[PATCH] drm/amdgpu: optimize the padding with hw optimization

Thu Aug 1 03:22:43 UTC 2024

On Wed, Jul 31, 2024 at 11:19 PM Marek Olšák <maraeo at gmail.com> wrote:
>
> On Tue, Jul 30, 2024 at 8:43 AM Sunil Khatri <sunil.khatri at amd.com> wrote:
> >
> > Adding NOP packets one by one in the ring
> > does not use the CP efficiently.
> >
> > Solution:
> > Use CP optimization while adding NOP packet's so PFP
> > can discard NOP packets based on information of count
> > from the Header instead of fetching all NOP packets
> > one by one.
> >
> > Cc: Christian König <christian.koenig at amd.com>
> > Cc: Pierre-Eric Pelloux-Prayer <pierre-eric.pelloux-prayer at amd.com>
> > Cc: Tvrtko Ursulin <tursulin at igalia.com>
> > Cc: Marek Olšák <marek.olsak at amd.com>
> > Signed-off-by: Sunil Khatri <sunil.khatri at amd.com>
> > ---
> >  drivers/gpu/drm/amd/amdgpu/gfx_v10_0.c | 24 +++++++++++++++++++++---
> >  1 file changed, 21 insertions(+), 3 deletions(-)
> >
> > diff --git a/drivers/gpu/drm/amd/amdgpu/gfx_v10_0.c b/drivers/gpu/drm/amd/amdgpu/gfx_v10_0.c
> > index 853084a2ce7f..edf5b5c4d185 100644
> > --- a/drivers/gpu/drm/amd/amdgpu/gfx_v10_0.c
> > +++ b/drivers/gpu/drm/amd/amdgpu/gfx_v10_0.c
> > @@ -9397,6 +9397,24 @@ static void gfx_v10_0_emit_mem_sync(struct amdgpu_ring *ring)
> >         amdgpu_ring_write(ring, gcr_cntl); /* GCR_CNTL */
> >  }
> >
> > +static void amdgpu_gfx10_ring_insert_nop(struct amdgpu_ring *ring, uint32_t num_nop)
> > +{
> > +       int i;
> > +
> > +       /* Header itself is a NOP packet */
> > +       if (num_nop == 1) {
> > +               amdgpu_ring_write(ring, ring->funcs->nop);
> > +               return;
> > +       }
> > +
> > +       /* Max HW optimization till 0x3ffe, followed by remaining one NOP at a time*/
> > +       amdgpu_ring_write(ring, PACKET3(PACKET3_NOP, min(num_nop - 2, 0x3ffe)));
> > +
> > +       /* Header is at index 0, followed by num_nops - 1 NOP packet's */
> > +       for (i = 1; i < num_nop; i++)
> > +               amdgpu_ring_write(ring, ring->funcs->nop);
>
> This loop should be removed.

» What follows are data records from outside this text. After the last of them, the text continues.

/-- Inline reclaim for the WRITE of tag `t`, which places `b` bays: up to two wings awaiting erase are erased, else bays of
the inline victim are relocated (R452). -/
def Card.inlineReclaim (c : Card) (t : Tag) (b : Nat) : Card :=
  let c := c.setInline t (fun k => { k with inlined := true })
  match c.eraseOrder with
  | w :: _ =>
    let c := c.inlineErase t w
    match c.eraseOrder with
    | x :: _ => c.inlineErase t x
    | [] => c
  | [] =>
    match c.inlineVictim with
    | (c, none) => c
    | (c, some (w, v0)) =>
      if (c.validIn w).isEmpty then (c.inlineSpent t w).inlineStep t
      else (c.setInline t (fun k => { k with inlineDue := inlineShare b v0 (c.wingBays w) })).inlineStep t

/-- A WRITE performs inline reclaim while fewer than 32 free erased wings remain outside a quiet window (R452,
R454). -/
def Card.mayInline (c : Card) : Bool := decide (c.freeErased < Config.markInline) && !c.quietNow

/-- A static-levelling move has ended: the wing it opened takes no other bay, so its last gallery is completed with FILLER
bays and it is closed (R379, R411, R604; log entry 33). -/
def Card.leaveTarget (c : Card) : Card :=
  match c.maint.young with
  | none => c
  | some (_, t) =>
    let c : Card := { c with maint := { c.maint with young := none } }
    match c.openOf t with
    | none => c
    | some o =>
      let c := c.setOpen { o with short := true }
      if o.gals.all (fun g => g.taken.isEmpty) then c.closeWing t else c.fillWing t

/-- The young wing of a move has no valid bay left: the move has ended (R467). -/
def Card.moveOver (c : Card) (w : Nat) : Card :=
  if c.maint.young.any (fun x => x.1 == w) && (c.wing w).state != .closed then c.leaveTarget else c

/-- A relocation's copy has been programmed: it replaces its source wherever that is still named (R447, R448, R473). Where the
relocation's transaction has ended, the map stays as it is and the copy counts for nothing (R22, R28; log entry 100). -/
def Card.moveDone (c : Card) (id : Nat) (m : Move) (dst : Nat) : Card :=
  if m.ended then (c.supersede dst).dropMove id else
  let c := ((c.rekey m.src dst).supersede m.src).dropMove id
  let w := keyWing m.src
  match m.why with
  | .redrive => c.releaseBare m.src
  | .inline t =>
    let c := ((c.bump 61 1).countInline t 0).emptied w
    if (c.wing w).state = .waiting then
      (c.setInline t (fun k => { k with inlineEmpty := k.inlineEmpty ++ [w] })).inlineStep t
    else c
  | .patrol => ((c.bump 61 1).bump 62 1).emptied w
  | .staticLevel => ((c.bump 61 1).emptied w).moveOver w
  | _ => (c.bump 61 1).emptied w

end Sys2Proof.Machine
end

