/-- A LAND or ROLLBACK cannot be taken now: one is held, or a LAND-AFTER WRITE is outstanding (R315). -/
def Card.actionBlocked (c : Card) : Bool := c.flights.held.isSome || c.landAfterOut

/-- Hold a LAND or ROLLBACK; LND follows (R315, R389). -/
def Card.hold (c : Card) (h : Held) : Card := ({ c with flights := { c.flights with held := some h } }).driveLnd

/-- A LAND late by at most 1,024 treads executes at once with a SYNC-LATE notice (R317, R364). -/
def Card.lateLanding (c : Card) (f : Flight) (late : Nat) (src : ActSrc) : Card :=
  (c.executeLanding f late src).notice ntSyncLate (info3 late (late / 256) f.toNat)

/-- The tread a timed command names: its low 32 bits given, nearest to c (R310). -/
def nameTread (low : BitVec 32) (c : Tread) : Tread :=
  let d := low - c.setWidth 32
  c + d.signExtend 48

/-- LAND after step 8 (R311, R315, R317, R318; log entry 19). -/
def Card.doLand (c : Card) (f : Frame) : Card :=
  let t := nameTread f.sector c.treads.c
  let late := treadAhead c.treads.c t
  let past := !treadNotPast t c.treads.c
  if !past && decide (Config.leadTreads < treadAhead t c.treads.c) then c.finish f.tag stRange 0 false
  else if past && decide (Config.lateTreads < late) then c.finish f.tag stTreadPast 0 false
  else if c.actionBlocked then c.finish f.tag stProtocol 0 false
  else if !c.landingOk f.arg then c.finish f.tag stFlightStale c.staleInfo false
  else if past then c.lateLanding f.arg late (.cmd f.tag)
  else c.hold { rollback := false, tread := t, flight := f.arg, src := .cmd f.tag }

/-- LAND (R317 to R319, R322). -/
def execLand (f : Frame) (s : State) : Host.Outcome State Fault Refusal :=
  run (fun c => c.receive opLand f .timed (fun c => c.doLand f)) s

/-- ROLLBACK after step 8 (R311, R315, R317, R318; log entry 19). -/
def Card.doRollback (c : Card) (f : Frame) : Card :=
  let t := nameTread f.sector c.treads.c
  if treadNotPast t c.treads.c then
    if Config.leadTreads < treadAhead t c.treads.c then c.finish f.tag stRange 0 false
    else if c.actionBlocked then c.finish f.tag stProtocol 0 false
    else if !c.rollbackOk f.arg then c.finish f.tag stFlightStale c.staleInfo false
    else c.hold { rollback := true, tread := t, flight := f.arg, src := .cmd f.tag }
  else c.finish f.tag stTreadPast 0 false

/-- ROLLBACK (R317, R318, R320, R322). -/
def execRollback (f : Frame) (s : State) : Host.Outcome State Fault Refusal :=
  run (fun c => c.receive opRollback f .timed (fun c => c.doRollback f)) s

It's unnecessary CPU overhead and we
> should never get more than 0x3fff NOPs (maybe use BUG_ON). Leaving the
> whole packet body uninitialized is the fastest option.

If you remove amdgpu_ring_write, you still need to move wptr somehow.
amdgpu_ring_write_multiple gives a hint about how to do it:

ring->wptr += count_dw;
ring->wptr &= ring->ptr_mask;
ring->count_dw -= count_dw;

Marek

>
> Marek
>
> > +}
> > +
> >  static void gfx_v10_ip_print(void *handle, struct drm_printer *p)
> >  {
> >         struct amdgpu_device *adev = (struct amdgpu_device *)handle;
> > @@ -9588,7 +9606,7 @@ static const struct amdgpu_ring_funcs gfx_v10_0_ring_funcs_gfx = {
> >         .emit_hdp_flush = gfx_v10_0_ring_emit_hdp_flush,
> >         .test_ring = gfx_v10_0_ring_test_ring,
> >         .test_ib = gfx_v10_0_ring_test_ib,
> > -       .insert_nop = amdgpu_ring_insert_nop,
> > +       .insert_nop = amdgpu_gfx10_ring_insert_nop,
> >         .pad_ib = amdgpu_ring_generic_pad_ib,
> >         .emit_switch_buffer = gfx_v10_0_ring_emit_sb,
> >         .emit_cntxcntl = gfx_v10_0_ring_emit_cntxcntl,
> > @@ -9629,7 +9647,7 @@ static const struct amdgpu_ring_funcs gfx_v10_0_ring_funcs_compute = {
> >         .emit_hdp_flush = gfx_v10_0_ring_emit_hdp_flush,
> >         .test_ring = gfx_v10_0_ring_test_ring,
> >         .test_ib = gfx_v10_0_ring_test_ib,
> > -       .insert_nop = amdgpu_ring_insert_nop,
> > +       .insert_nop = amdgpu_gfx10_ring_insert_nop,
> >         .pad_ib = amdgpu_ring_generic_pad_ib,
> >         .emit_wreg = gfx_v10_0_ring_emit_wreg,
> >         .emit_reg_wait = gfx_v10_0_ring_emit_reg_wait,
> > @@ -9659,7 +9677,7 @@ static const struct amdgpu_ring_funcs gfx_v10_0_ring_funcs_kiq = {
> >         .emit_fence = gfx_v10_0_ring_emit_fence_kiq,
> >         .test_ring = gfx_v10_0_ring_test_ring,
> >         .test_ib = gfx_v10_0_ring_test_ib,
> > -       .insert_nop = amdgpu_ring_insert_nop,
> > +       .insert_nop = amdgpu_gfx10_ring_insert_nop,
> >         .pad_ib = amdgpu_ring_generic_pad_ib,
> >         .emit_rreg = gfx_v10_0_ring_emit_rreg,
> >         .emit_wreg = gfx_v10_0_ring_emit_wreg,
> > --
> > 2.34.1
> >